# Integ prob but I'm stuck

I'm trying to do the following:

int (3x^3 + 4x)/(x^2+1)^2 dx

I let u = x^2+1 and I eventually get:

int 3(u-1)+4/u^2 du/2 When I further break this down, I get:

1/2 int 3u^-1 -u^-2 du am I on the right track? When I integrate this, I'm thinking that I have to be doing something wrong...

Any suggestions?

Kurdt
Staff Emeritus
Gold Member
It looks fine to me as far as the final line there is a slight mistake with the signage.

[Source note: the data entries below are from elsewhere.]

/-- R160: the rest of the frame is executed, and a malformed command at its end is refused. -/
def State.finishCommands (s : State) (port : Port) : State :=
  let f := (s.prt.portRecord port).frame
  let s := f.todo.foldl (fun s c => s.portCommand port c) s
  let f := (s.prt.portRecord port).frame
  if f.badTail && !f.skipping then s.badCommand port else s

/-- R167: the commit is formed, the staged copy and the unlock flag go, and the reply is complete. -/
def State.endFrame (s : State) (port : Port) : State :=
  let f := (s.prt.portRecord port).frame
  let c := s.commit f
  let s := s.applyCommit c
  let s := { s with prt := { s.prt.deliver port (f.body ++ [c.code]) with
    staged := match port with | .control => s.prt.staged | .service => none } }
  (s.onFrame port fun _ => Frame.fresh).onSoftReset fun r => r.ready port

/-! ### Frames that arrive (R156 to R159) -/

/-- R156: the most bytes a REQUEST may carry after its first. -/
def requestMax : Nat := 2080

/-- The frame of a REQUEST with these command bytes. -/
def frameOf (bytes : List Byte) : Frame :=
  { Frame.fresh with todo := (takeCommands maxCommands bytes).1, badTail := (takeCommands maxCommands bytes).2 }

def State.countFrame (s : State) (port : Port) : State :=
  s.onCounters port fun k => { k with frames := count16 k.frames }

def State.countBadFrame (s : State) (port : Port) : State :=
  s.onCounters port fun k => { k with badFrames := count16 k.badFrames }

def State.countOverrun (s : State) (port : Port) : State :=
  s.onCounters port fun k => { k with overruns := count16 k.overruns }

/-- R157: a REQUEST is taken, or is an overrun. -/
def State.takeRequest (s : State) (bytes : List Byte) : State :=
  let s := s.countFrame .control
  if s.prt.replyState = .processing then
    let s := s.countOverrun .control
    { s with prt := { s.prt with overrunFlag := true } }
  else
    let s := { s with prt := { s.prt with replyState := .processing, overrunFlag := false, reply := [] } }
    (s.onFrame .control fun _ => frameOf bytes).onSoftReset SoftReset.replace

/-- R158: the collect status and the body it comes with. -/
def Prt.collect (p : Prt) : Byte × List Byte :=
  if p.overrunFlag then (3, [])
  else match p.replyState with
    | .processing => (2, [])
    | .empty => (4, [])
    | .ready => (0, p.reply)
    | .collected => (1, p.reply)

/-- 08 §8.1: the bytes that SDO gives in a COLLECT frame of this length. -/
def collectBytes (status : Byte) (body : List Byte) (clocked : Nat) : List Byte :=
  let l := [0, status] ++ wordBytes (natWord body.length) ++ body
  (l ++ List.replicate (clocked - l.length) 0).take clocked

/-- R158: a COLLECT frame in which so many whole bytes were clocked. -/
def State.takeCollect (s : State) (clocked : Nat) : State :=
  let s := s.countFrame .control
  let x := s.prt.collect
  let whole := 4 + x.2.length ≤ clocked
  let s := { s with prt :=
    { s.prt with
      sdo := collectBytes x.1 x.2 clocked
      overrunFlag := false
      replyState := if !s.prt.overrunFlag && s.prt.replyState == .ready && whole then .collected else s.prt.replyState } }
  if s.prt.replyState = .collected then s.onSoftReset fun r => r.deliver .control else s

/-- R156: a bad frame: an unknown first byte, or a REQUEST that is too long. -/
def badControlFrame : List Byte → Bool
  | [] => false
  | b :: rest => if b = 1 then requestMax < rest.length else b != 2

/-- R159: what the receiver of the service port makes of a byte: nothing yet, a bad frame, or a complete good frame with these
command bytes. -/
inductive Received where
  | nothing | bad
  | good (commands : List Byte)
  deriving DecidableEq, Repr

/-- R159: whether the bytes from a start byte on are a whole frame: the length byte, as many command bytes, the check byte. -/
def wholeFrame (bytes : List Byte) : Bool :=
  match bytes with
  | _ :: len :: rest => rest.length == len.toNat + 1
  | _ => false

/-- R159: a frame that is complete at its check byte. -/
def judgeServiceFrame (bytes : List Byte) (stopBitError : Bool) : Received :=
  if stopBitError || bytes.foldl (· + ·) 0 != 0 then .bad else .good ((bytes.drop 2).take (bytes.length - 3))

/-- R159: one byte reaches the receiver. -/
def Receiver.take (r : Receiver) (stopBitError : Bool) (b : Byte) : Receiver × Received :=
  match r with
  | .inFrame bytes err =>
    let bytes := bytes ++ [b]
    let err := err || stopBitError
    if bytes.length = 2 ∧ b = 0 then (.idle, .bad)
    else if wholeFrame bytes then (.idle, judgeServiceFrame bytes err)
    else (.inFrame bytes err, .nothing)
  | _ => if b = 0xC3 then (.inFrame [b] stopBitError, .nothing) else (.discarding, .nothing)

/-- R159: what the receiver has made of a byte acts: a complete good frame is taken by a free port, which holds no staged copy
(R166), and is an overrun otherwise. -/
def State.takeReceived (s : State) : Received → State
  | .nothing => s
  | .bad => s.countBadFrame .service
  | .good commands =>
    if s.prt.serviceState = .free then
      let s := s.countFrame .service
      let s := { s with prt := { s.prt with serviceState := .processing, staged := none } }
      s.onFrame .service fun _ => frameOf commands
    else s.countOverrun .service

/-- R159: one byte arrives at the service port. -/
def State.receiveService (stopBitError : Bool) (s : State) (b : Byte) : State :=
  let x := s.prt.receiver.take stopBitError b
  ({ s with prt := { s.prt with receiver := x.1 } } : State).takeReceived x.2

/-- R159: the bytes of a service frame arrive, one after the other. -/
def State.takeServiceBytes (s : State) (bytes : List Byte) (stopBitError : Bool) : State :=
  bytes.foldl (State.receiveService stopBitError) s

/-- R159: a gap of more than 20 ms ends an incomplete frame, or a run of discarded bytes, as one bad frame. -/
def State.serviceGap (s : State) : State :=
  match s.prt.receiver with
  | .idle => s
  | _ => ({ s with prt := { s.prt with receiver := .idle } } : State).countBadFrame .service

/-! ### Heartbeat supervision (R168) -/

/-- R168: the five steps of an expiry. -/
def State.heartbeatExpiry (s : State) : State :=
  let s := { s with prt := { s.prt with heartbeat := none } }
  let s := { s with dta := s.dta.put .board none }
  let s := s.enterKey .a07
  { s with prt :=
      { s.prt with
        expiredFlag := true
        expiredNote := false
        brst := if s.sto.settings.boardResetPulse then some Config.brstMs else s.prt.brst } }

thanks for the 2nd set of eyes... Maybe it should read:

1/2 int (3u^-1) - (u^-2) du

I end up with 1/2 u^-1 +c or 1/2(x^2 + 1) + c since u=x^2+1

Kurdt
Staff Emeritus
Gold Member
You have:

$$\int \frac{3x^3+4x}{(x^2+1)^2}dx$$

Put $$u=x^2+1 \Rightarrow du=2xdx$$

Which gives:

$$\frac{3}{2} \int \frac{du}{u} - \frac{3}{2} \int \frac{du}{u^2} + 2 \int \frac{du}{u^2}$$

If you simplify that it will give you something slightly different to what you have. Its basically just a change of sign. Then all you need to do is evaluate the integrals.